CLINICAL RELEVANCE OF THE HETEROGENEITY MODEL:
THERAPEUTIC RESPONSE
One area of critical therapeutic relevance arises from a strategy of heterogeneity modulation, the targeted reduction in tumoral and cellular heterogeneity via heterogeneity-reductive pathways, which is one species of what I have otherwise termed transformational oncology. So as just one example (there are dozens), I will take NY-ESO-1:
NY-ESO-1 is an immunogenic cancer-germline/testis antigen aberrantly expressed in several human malignancies, including epithelial ovarian cancer (EOC) where it is deployed for immunotherapy, and it's known that a frank majority of NY-ESO-1–positive EOC tumors display a heterogeneous expression pattern of this antigen, causing immune and clinical response to NY-ESO-1 peptide vaccine therapy be limited secondary to this heterogeneous expression pattern among (inter-) and within (intra-) tumors [4,5].
Where the clinical therapeutic connection arise is that intratumoral NY-ESO-1 expression is dependent on promoter methylation (both promoter-specific and global DNA methylation status). And as the seminal Roswell Park Cancer Institute study [5] demonstrated, DNA hypomethylation induction with (5-)azacitidine (Vidaza), a DNA methylation inhibitor that is a special form of DNMT (DNA methyltransferase) inhibitor, can restore NY-ESO-1 expression in nonresponder cells. In essence, what we have here is that promoter methylation regulates NY-ESO-1 expression heterogeneity in epithelial ovarian cancer (EOC), and that either treatment with a DNMT inhibitor (azacitidine ) or an HDAC inhibitor (decitabine/Dacogen), functionally restores NY-ESO-1 expression in nonexpressing (nonresponder) EOC cell lines. And I am glad to report that this has recently [this January, 2014] received clinical confirmation in a Phase I trial [10] showing that DNA methyltransferase (DNMT) inhibitors augment NY-ESO-1 vaccine therapy, using the DNMT inhibitor decitabine (Vidaza) as an adjunct to NY-ESO-1 vaccine plus liposomal doxorubicin chemotherapy in 12 patients with relapsed EOC, with significant clinical benefit in the form of partial response disease or stabilization six of ten evaluable patients.
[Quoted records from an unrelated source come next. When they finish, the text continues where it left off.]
/-- What the issue of a thread comes to. -/
inductive Res where
  /-- the thread leaves the group and tries again later. -/
  | block (w : Why)
  /-- a trap: kind, detail, and whether the return address is the next instruction (R396). -/
  | trap (kind : Nat) (info : Word) (after : Bool)
  | go (e : Eff)
  deriving DecidableEq, Repr

/-- The instruction address and the group that the latch holds. -/
def State.pc (s : State) : Pc := s.issue.pc
def State.group (s : State) : List Nat := s.issue.threads

/-! Priority classes (R125, R126, R380). -/

/-- The barriers and phases at which a gang waits. -/
def State.waitsAt (s : State) (g : Nat) : List (Nat × Nat) :=
  (s.threadsOfGang g).filterMap (fun t => match (s.thread t).sched with
    | .blocked (.barrier k p) => some (k, p)
    | _ => none)

/-- The highest own class of a gang's threads. -/
def State.gangClass (s : State) (g : Nat) : Nat :=
  ((s.threadsOfGang g).filter (fun t => (s.thread t).sched != .exited)).foldl (fun c t => max c ((s.thread t).seenCls (s.clkOfGang g))) 0

/-- A gang has still to arrive where another waits. -/
def State.owes (s : State) (g w : Nat) : Bool :=
  (s.waitsAt w).any (fun x => tabGetD 0 (s.unit (unitOf w)).phases x.1 == x.2 && tabGet (s.gang g).arrivals x.1 != some x.2)

/-- One round of inheritance over the gangs of a unit with their classes. -/
def inheritOnce (s : State) (l : List (Nat × Nat)) : List (Nat × Nat) :=
  l.map (fun x => (x.1, l.foldl (fun c y => if y.1 != x.1 && s.owes x.1 y.1 then max c y.2 else c) x.2))

def inheritAll (s : State) : Nat → List (Nat × Nat) → List (Nat × Nat)
  | 0, l => l
  | n + 1, l => inheritAll s n (inheritOnce s l)

/-- The class that a gang inherits from those that wait for it at a barrier, passed on in turn (R126). -/
def State.inherited (s : State) (g : Nat) : Nat :=
  let gs := (s.gangsOfUnit (unitOf g)).filter (fun k => !(s.gang k).ended)
  let l := inheritAll s gs.length (gs.map (fun k => (k, s.gangClass k)))
  l.foldl (fun c y => if y.1 != g && s.owes g y.1 then max c y.2 else c) 0

/-- The effective class of a thread (R125). -/
def State.effClass (s : State) (t : Nat) : Nat :=
  min (s.unit (unitOfThread t)).ceiling (max ((s.thread t).seenCls (s.clkOf t)) (s.inherited (gangOf t)))

/-- The threads that a yield waits for: those of the core, outside the group, that were ready at the same effective class in the clk of
the issue, each with its count of turns (R97). -/
def State.yieldPeers (s : State) (t : Nat) : List (Nat × Nat) :=
  (s.issue.peers.filter (fun e => e.2.1 == s.effClass t)).map (fun e => (e.1, e.2.2))

/-- The clk of the group in which a thread has its lane pass: after the passes of the gangs before its own, in ascending lane order
(R118, R129). -/
def State.passClk (s : State) (t : Nat) : Nat :=
  let p := passOf (s.passCodeOf s.issue.core)
  s.issue.passes.findIdx (fun g => g == gangOf t) * p + laneOf t / (32 / p)

/-- A thread's lane pass is charged: its share of the clk's energy, and the marks of its first issue (R219, R227). -/
def State.charge (s : State) (t : Nat) : State :=
  s.modThread t (fun x => { x with
    started := match x.started with
      | some y => some y
      | none => some (s.time, 0),
    energy := x.energy + Config.freeEnergy s.boot.boots s.issue.core (s.clkOf t + 5 * s.passClk t) })

/-- A thread moves past its instruction: pc, and what issue keeps of it (R97, R115, R117, R118, R127, R402). -/
def retire (s : State) (f : Fields) (yields : Bool) (next : Pc) (t : Nat) : State :=
  (s.charge t).modThread t (fun x => { x with
    pc := next, lastIssue := s.issue.serial, readySince := s.time, stallUntil := s.clkOf t + 5 * max s.issue.span f.stall.toNat,
    aged := false, overflowed := false, mmaBlock := none, issued := x.issued + 1, turns := x.turns + 1,
    yieldFor := if yields then s.yieldPeers t else [] })

/-- The accesses that an issue leaves in flight: each takes a number. -/
def State.addAccesses (s : State) (l : List Access) : State :=
  l.foldl (fun s a => let n := s.takeId; n.2.setAccess n.1 a) s

/-- An access as it leaves: its issue group, whether its first write-back replaces the tile label (R274), and the thread's
counts of issued instructions and of MREADYs (R344); it lands from the end of the clk on. -/
def stampAccess (s : State) (t : Nat) (replaces : Bool) (a : Access) : Access :=
  { a with group := s.issue.serial, replaces := replaces, born := (s.thread t).issued + 1, due := s.clkOf t + 5,
           readies := tabGetD 0 (s.gang (gangOf t)).mready (laneOf t) }

/-- What an effect changes in its thread besides its writes. -/
def Eff.alter (e : Eff) (clk : Nat) (x : Thread) : Thread :=
  let x := e.empties.foldl Thread.markEmpty x
  let x := e.pend.foldl (fun x n => x.setPend n true) x
  let x := x.setBudget (e.budget.getD x.budget)
  let x := match e.cls with
    | some c => { x.keepCls clk with cls := c }
    | none => x
  { x with mode := e.mode.getD x.mode, highShadow := e.high.getD x.highShadow, trappc := e.trappc.getD x.trappc }

/-- A new value of the gang's partition register. -/
def State.setTiles (s : State) (g : Nat) (part : Option (BitVec 3)) : State :=
  match part with
  | some p => s.modGang g (fun x => { x.keepPart (s.clkOfGang g) with part := p })
  | none => s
Similarly, the heterogeneous pattern of CTA (Cancer testis antigens) expression on tumor cells also occurs in acute myeloid leukemia and myelodysplasia and can be reduced, with corresponding therapeutic response increases, by DNA methyltransferase (DNMT) inhibition via azacitidine (AZA/Vidaza) and sodium valproate (VPA), with eight of the 11 patients with circulating MAGE (melanoma-associated antigens) CTLs (CD8+ cytotoxic T-lymphocyte) achieving a major clinical response after DNMT AZA/VPA inhibitor therapy [17]. This again confirms the use of epigenetic (DNMT and/or HDAC inhibition) therapy for the clinical modulation of intratumoral heterogeneity, in this case with clinical relevant improvement in T-cell therapy response, and comparable results in other malignancies (melanomas, RCC, etc.). [I have myself in the transformational oncology research I specialize in deployed natural dual DNMT/HDAC inhibitors to reduce the heterogeneity of triple negative breast cancer (TNBC) in patients in order to transform prognostically unfavorable disease into a prognostically favorable breast cancer subtype, namely hormone-positive (ER+) disease, with extensive live patient successes; this same approach has also been effective in overcoming resistance, in essence reverting the cancer epigenome of non-responsive cells to a drug-responsive state].
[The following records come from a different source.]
-- ==== Sys2Proof/Machine/Race.lean ====
section
/-! DEFINITION. The race detector: shadow entries, the test of an access, and its report (R269, R371 to R374). -/

namespace Sys2Proof.Machine

/-- The kinds of access that the detector tells apart, with their codes in the notice (R374). -/
inductive RKind where
  | load | store | atomic | birthErase | query
  deriving DecidableEq, Repr

def RKind.code : RKind → Nat
  | .load => 1 | .store => 2 | .atomic => 3 | .birthErase => 4 | .query => 5

/-- A write of the detector's kinds. -/
def RKind.writes : RKind → Bool
  | .store | .atomic | .birthErase => true
  | _ => false

/-- The narrowest common scope of two threads (R358). -/
def commonScope (s : State) (t u : Nat) : Nat :=
  if gangOf t = gangOf u then 2
  else if s.coreOf t = s.coreOf u then 3
  else if s.clusterOf t = s.clusterOf u then 4
  else 5

/-- The number that a thread has published at a scope (R371). -/
def Thread.publishedAt (x : Thread) (scope : Nat) : Nat := tabGetD 0 x.published scope

/-- A fence of a scope executed: n, modulo 2^32, rises and is published at every scope up to it (R371). -/
def Thread.publish (x : Thread) (scope : Nat) : Thread :=
  let n := (x.interval + 1) % 2 ^ 32
  { x with interval := n, published := (List.range 7).foldl (fun p i => if i + 2 ≤ scope then tabPut p (i + 2) n else p) x.published }

/-- The outcome of the test of R373: ordered, with the entry as it then stands, or a conflict. -/
inductive RaceTest where
  | ordered (e : Shadow)
  | conflict
  deriving DecidableEq, Repr

/-- The test of an accessor against an entry (R373). -/
def raceTest (s : State) (t : Nat) (k : RKind) (e : Shadow) : RaceTest :=
  let sc := commonScope s t e.thread
  let w := s.thread e.thread
  let resident := (tabGet s.threads e.thread).isSome && (s.unit (unitOfThread e.thread)).live
  if e.launch != (s.unit (unitOfThread t)).launch || e.thread == t || (k == .atomic && e.kind == 3) then .ordered e
  else if sc ≤ e.scope then .ordered e
  else if resident && e.interval < w.publishedAt sc then
    .ordered { e with scope := ((List.range 7).filter (fun i => e.interval < w.publishedAt (i + 2))).foldl (fun m i => max m (i + 2)) 0 }
  else .conflict

/-- The payload of a race notice (table Race Notice Payload). -/
def racePayload (s : State) (t va : Nat) (k : RKind) (e : Shadow) : List Byte :=
  let u := s.unit (unitOfThread t)
  let w := s.unit (unitOfThread e.thread)
  leBytes 8 va ++ leBytes 4 u.unitid ++ leBytes 1 (gangidOf (gangOf t)) ++ leBytes 1 (laneOf t) ++ leBytes 1 k.code ++
    leBytes 1 (commonScope s t e.thread) ++ leBytes 4 w.unitid ++ leBytes 1 (gangidOf (gangOf e.thread)) ++
    leBytes 1 (laneOf e.thread) ++ leBytes 1 e.kind ++ [0] ++ leBytes 4 e.interval ++ leBytes 4 (s.thread t).interval

/-- A conflict reported: a notice, or a RACE record when the launch asks for traps (R374). At most once for a sector of a gang
pass, and at most 64 notices a launch. -/
def raceReport (s : State) (a : Access) (va sector : Nat) (k : RKind) (e : Shadow) : State :=
  let t := a.thread
  let g := gangOf t
  let n := (s.unit (unitOfThread t)).launch
  let x := s.launch n
  if (s.gang g).raceSeen.contains (a.group, sector) then s
  else
    let p := racePayload s t va k e
    let s := s.modGang g (fun y => { y with
      raceSeen := (a.group, sector) :: y.raceSeen.filter (fun z => z.1 == a.group || s.accesses.any (fun e => e.2.group == z.1)) })
    if x.raceTrap then
      s.pushRecord { gang := g, kind := 7, lane := laneOf t, bytes := 16, type := a.f.ty.code, reason := 0, addr := va, label := a.label,
                     pc := a.pc, op := a.op, data := leNat (p.drop 16), thread := t, born := a.born }
    else if x.raceNotices < 64 then
      (notice s (s.launchEp n) 1 x.ident 0x100 p).modLaunch n (fun y => { y with raceNotices := y.raceNotices + 1 })
    else s

/-- The entry that a write leaves (R373). -/
def shadowOf (s : State) (t : Nat) (k : RKind) : Shadow :=
  { launch := (s.unit (unitOfThread t)).launch, thread := t, interval := (s.thread t).interval, scope := 1, kind := k.code }

/-- The shadow entries of a slice, of sectors or of tiles. -/
def Slice.shadowOf (x : Slice) (tile : Bool) : Tab Shadow := if tile then x.tileShadow else x.shadow
def Slice.setShadow (x : Slice) (tile : Bool) (t : Tab Shadow) : Slice := if tile then { x with tileShadow := t } else { x with shadow := t }

/-- The entry of a table that was written first. -/
def firstWritten (t : Tab Shadow) : Option (Nat × Shadow) :=
  t.foldl (fun acc e => match acc with
    | none => some e
    | some a => if e.2.order < a.2.order then some e else acc) none

/-- Room for one more of the 65,536 entries: the one written first is evicted, and lost (R372, log 17). -/
def Slice.shadowRoom (x : Slice) : Slice :=
  if x.shadow.length + x.tileShadow.length < 65536 then x
  else
    match firstWritten x.shadow, firstWritten x.tileShadow with
    | some a, some b => if a.2.order < b.2.order then { x with shadow := tabDel x.shadow a.1 } else { x with tileShadow := tabDel x.tileShadow b.1 }
    | some a, none => { x with shadow := tabDel x.shadow a.1 }
    | none, some b => { x with tileShadow := tabDel x.tileShadow b.1 }
    | none, none => x

/-- The entry that a write leaves put into the shadow cache (R372, R373). -/
def Slice.putShadow (x : Slice) (tile : Bool) (key : Nat) (e : Shadow) : Slice :=
  let x := if (tabGet (x.shadowOf tile) key).isSome then x else x.shadowRoom
  { x.setShadow tile (tabPut (x.shadowOf tile) key { e with order := x.shadowWrites }) with shadowWrites := x.shadowWrites + 1 }

/-- One entry tested by an access of a checked launch, and replaced by a write (R372, R373). `tile`: the existence entry of a tile. -/
def raceEntry (s : State) (a : Access) (slice : Nat) (tile : Bool) (key va : Nat) (k : RKind) : State :=
  let s := match tabGet ((s.slice slice).shadowOf tile) key with
    | none => s
    | some e =>
      match raceTest s a.thread k e with
      | .ordered e' => s.modSlice slice (fun x => x.setShadow tile (tabPut (x.shadowOf tile) key e'))
      | .conflict => raceReport s a va (if tile then 2 ^ 128 + key else key) k e
  if k.writes then s.modSlice slice (fun x => x.putShadow tile key (shadowOf s a.thread k)) else s

/-- The sector of an address of a region: it is told apart by its virtual address, whether its tile exists or not (R269; log 17). -/
def regionSector (part va : Nat) : Nat := 2 ^ 64 + part * 2 ^ 48 + va / 32

/-- The existence entry of a tile: births and erasures write it, queries read it (R269). -/
def raceTile (s : State) (a : Access) (r : Region) (i va : Nat) (k : RKind) : State :=
  raceEntry s a (sliceOfPhys r.desc) true (r.desc * 2 ^ 32 + i) va k

/-- The launch of an access runs with the race detector (R371). -/
def raceOn (s : State) (a : Access) : Bool := (s.launchOf a.thread).race

/-- An access of a checked launch tested at every sector of its pieces (R373). -/
def racePieces (s : State) (a : Access) (ps : List Piece) (k : RKind) : State :=
  if raceOn s a then
    ps.foldl (fun s p => match p.home with
      | .phys pa => raceEntry s a (sliceOfPhys pa) false (pa / 32) (p.va / 32 * 32) k
      | .tile r _ => raceEntry s a (sliceOfPhys r.desc) false (regionSector (s.partOf a.thread) p.va) (p.va / 32 * 32) k
      | _ => s) s
  else s

/-- A birth or an erasure: a write of every sector of the tile, and of its existence entry (R269). -/
def raceTileWrite (s : State) (a : Access) (r : Region) (i : Nat) : State :=
  if raceOn s a then
    let base := r.vbase + i * r.tile
    let one (s : State) (k : Nat) : State :=
      raceEntry s a (sliceOfPhys r.desc) false (regionSector (s.partOf a.thread) (base + 32 * k)) (base + 32 * k) .birthErase
    raceTile ((List.range (r.tile / 32)).foldl one s) a r i base .birthErase
  else s

/-- A query of existence at the tile of the lowest piece. -/
def raceQuery (s : State) (a : Access) (ps : List Piece) : State :=
  if raceOn s a then
    match ps.head? with
    | some p =>
      match p.home with
      | .tile r i => raceTile s a r i (p.va / 32 * 32) .query
      | _ => s
    | none => s
  else s

end Sys2Proof.Machine
end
This is therefore a heterogeneity-modulation strategy for clinical response intent, and I will note that it suggests some exciting possibilities for other highly prognostically unfavorable malignancy subtypes: thus, I will point out the a recent Roswell Park Cancer Institute study has shown a comparable state of affairs in triple negative breast cancer [6,7,8,9,10,11], suggesting that a subset of patients with TNBC tumor expressive of NY-ESO-1 have particularly high inherent immunogenicity (that is, a measurably high spontaneous humoral immune response rate), making them an attractive population for cancer-germline/testis peptide vaccine trials, essentially NY-ESO-1-targeting heterogeneity-reductive studies. Thus we see here and in other confirmative studies [18,] that high levels of genetic heterogeneity are strongly associated with poor clinical outcomes. And note further that heterogeneity reduction also effects a corresponding reduction in therapeutic resistance, whether de novo or acquired.
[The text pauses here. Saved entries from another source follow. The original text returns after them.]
/-- REMAP for the threads of one gang. -/
def runRemap (f : Fields) (s : State) : State :=
  match goers (judge s 0x2C2 f [] [] (remapEff f)) with
  | [] => runGroup 0x2C2 f [] [] (remapEff f) s
  | t :: _ => remapSet f s (runGroup 0x2C2 f [] [] (remapEff f) s) t

def execRemap (f : Fields) (s : State) : Host.Outcome State Fault Refusal := .next (runPerGang (runRemap f) s)

/-! Reads for a gang: REMAP.TAB and CBLOAD (R290, R332, R340). -/

/-- What the reads of a gang's access come to: held, refused with a reason, or the bytes, the labels of the pages, and the
completion time. -/
inductive GangRead where
  | held (va : Nat) (hostResident : Bool) (level : Nat)
  | refused (reason va : Nat)
  | ok (bs : List Byte) (l : Label) (g : Nat) (s : State)

/-- Bytes of one span read for an access. -/
def readSpan (s : State) (a : Access) (va n : Nat) (pick : Pick) : GangRead :=
  match reach s (s.coreOf a.thread) (s.partOf a.thread) va n (a.via pick) { r := true } with
  | .held va h level => .held va h level
  | .refused k va => .refused k va
  | .ok ps =>
    match readAll s { a with width := n } ps pick with
    | (none, _) => .refused 1 va
    | (some (bs, g), s') => .ok bs (pagesLabel ps ||| stackLabel s ps) g (racePieces s' a ps .load)

/-- The entries of a REMAP.TAB from e upwards, in order; an entry out of bounds reads zero (R332). -/
def readTab (a : Access) (r : Rec) (pick : Pick) : Nat → Nat → List Byte → Label → Nat → State → GangRead
  | 0, _, acc, l, g, s => .ok acc l g s
  | fuel + 1, e, acc, l, g, s =>
    if tabOob r a.addr e then readTab a r pick fuel (e + 1) (acc ++ [0, 0, 0, 0]) l g s
    else
      match readSpan s a (r.addr (a.addr + e) 0).toNat 4 pick with
      | .ok bs l' g' s' => readTab a r pick fuel (e + 1) (acc ++ bs) (l ||| l') (max g g') s'
      | x => x

/-- The threads of a gang that wait for an issue group's access. -/
def State.waiters (s : State) (a : Access) : List Nat :=
  (s.threadsOfGang (gangOf a.thread)).filter (fun t => (s.thread t).sched == .blocked (.landing a.group))

/-- A load fault of every waiting thread, each with its LOAD record, as far as the queue has room; the access stays until the
last has entered (R290, R398, R400). -/
def faultAll (s : State) (id : Nat) (a : Access) (reason va : Nat) : State :=
  let one (s : State) (t : Nat) : State :=
    if s.sfqFull (s.coreOf t) then s
    else
      ((s.pushRecord { recordOf a 8 reason va 0 0 with lane := laneOf t, thread := t, type := 7 }).unblock t).modThread t
        (fun x => { x with forced := x.forced || !x.inTrap })
  let s := (s.waiters a).foldl one (s.setAccess id { a with oob := true, value := BitVec.ofNat 32 reason, c := BitVec.ofNat 64 va })
  if (s.waiters a).isEmpty then s.dropAccess id else s

/-- An earlier REMAP.TAB, or CBLOAD of the same slot, that writes the same cores goes first (R118, R332, R340). -/
def earlierTab (s : State) (id : Nat) (a : Access) : Bool :=
  s.accesses.any (fun e => e.1 < id && e.2.kind == a.kind && (a.kind == .remapTab || e.2.aux == a.aux) && launchNo s e.2.thread == launchNo s a.thread &&
    (s.unitCores (unitOfThread e.2.thread)).any (s.unitCores (unitOfThread a.thread)).contains)

/-- The read of a REMAP.TAB completes: the table and its label are replaced as one event (R332). -/
def landTab (s : State) (id : Nat) (a : Access) (pick : Pick) : State :=
  if a.oob then faultAll s id a a.value.toNat a.c.toNat
  else
    match readTab a (Rec.ofBits (BitVec.ofNat 128 a.aux)) pick 4096 0 [] 0 0 s with
    | .held va h level => holdAccess s id a va h level
    | .refused k va => faultAll s id a k va
    | .ok bs l g s' =>
      let entry (t : Tab Word) (e : Nat) : Tab Word := tabSetD 0 t e (BitVec.ofNat 32 (leNat ((bs.drop (4 * e)).take 4)))
      let table : Tab Word := (List.range 4096).foldl entry []
      (((s'.dropAccess id).modRemap (unitOfThread a.thread) (fun r => { r with table := table, label := a.label ||| l })).sawFor a
        g).landed a

def execRemapTableWrite (id : Nat) (pick : Pick) (s : State) : Host.Outcome State Fault Refusal :=
  match tabGet s.accesses id with
  | some a => if a.kind == .remapTab && enabled s id a && !earlierTab s id a then .next (s.orWait (s.coreOf a.thread) (landTab s id a pick)) else .next s
  | none => .next s

/-! CBLOAD (R174, R175, R340). -/

/-- A slot written on every core that a unit occupies. Accesses and matrix operations of the context that issued in an earlier
clk than the CBLOAD keep the slot as it stood; an operation of the same clk takes the new one (R175). `due` is the end of that clk. -/
def writeBook (s : State) (u slot due : Nat) (b : Codebook) : State :=
  let launch := (s.unit u).launch
  let cores := s.unitCores u
  let keep (e : Nat × Access) : Nat × Access :=
    if e.2.due < due && e.2.f.ty == .c4 && launchNo s e.2.thread == launch && cores.contains (s.coreOf e.2.thread) &&
        (tabGet e.2.books slot).isNone then
      (e.1, { e.2 with books := tabPut e.2.books slot (threadBook s e.2.thread slot) })
    else e
  let retake (o : MmaOp) : MmaOp :=
    if o.due = due && launchNo s o.thread == launch && cores.contains (s.coreOf o.thread) then
      { o with
        aBook := if o.aSlot == some slot then b else o.aBook
        bBook := if o.bSlot == some slot then b else o.bBook }
    else o
  let s' := { s with accesses := s.accesses.map keep, clusters := tabMap (fun c => { c with mma := tabMap retake c.mma }) s.clusters }
  cores.foldl (fun s c => s.modCore c (fun x => { x with codebooks := tabPut x.codebooks (64 * contextOf s c launch + slot) b })) s'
Finally, the complexity of CSCs as instantiated by both heterogeneity and plasticity renders improbable that any one single agent will be efficient at targeting (as exemplified above), suggesting that an optimal strategy would be dual targeting of both CSCs and the non-stem populations in order to prevent the escape mechanism of reacquisition of stem-like characteristics by plasticity [29].
As to measurement of heterogeneity, fortunately for monitoring serial changes in tumor heterogeneity, there is mounting evidence that tracking circulating tumor cells (CTCs), via recent advances in the quantification and molecular characterization of CTCs with regard to important biomarkers, is both feasible and reasonable in investment as a tool for the measurement of the heterogeneity of the underlying tumors [24], and in addition the rapidly falling cost of even advanced technologies like next-generation sequencing (NGS) is making high-coverage DNA sequencing of clinically relevant cancer genes accessible at the point of care [25,26;21].
CLINICAL RELEVANCE OF THE HETEROGENEITY MODEL:
PREDICTIVE MARKERS
A second area of clinical relevance, besides therapeutic response and overcoming chemoresistance is in the area of predictive biomarkers. It is known that biomarker expression variability may reflect either genetic or nongenetic heterogeneity, and such biomarker heterogeneity may have clinicopathological and survival outcome relevance: for example, patients with tumors displaying heterogeneity in HER2 amplification are associated with a shorter DFS (disease-free survival) [16], strongly suggesting that measurements of heterogeneity for biomarkers provides clinically relevant information, in addition to the independent fact that genomic and phenotypic variability among tumor cells and the degree of intratumor heterogeneity may themselves be a prognostic factors [12,13,14,15]. The clinical lesson from the biomarker context is that heterogeneity can substantially confound and compromise the predictive power of biomarkers, and this entails as I see it that it will be absolutely necessary to incorporate measurements of intratumor heterogeneity during the validation of biomarkers in order to assure reliable predictive value and accuracy.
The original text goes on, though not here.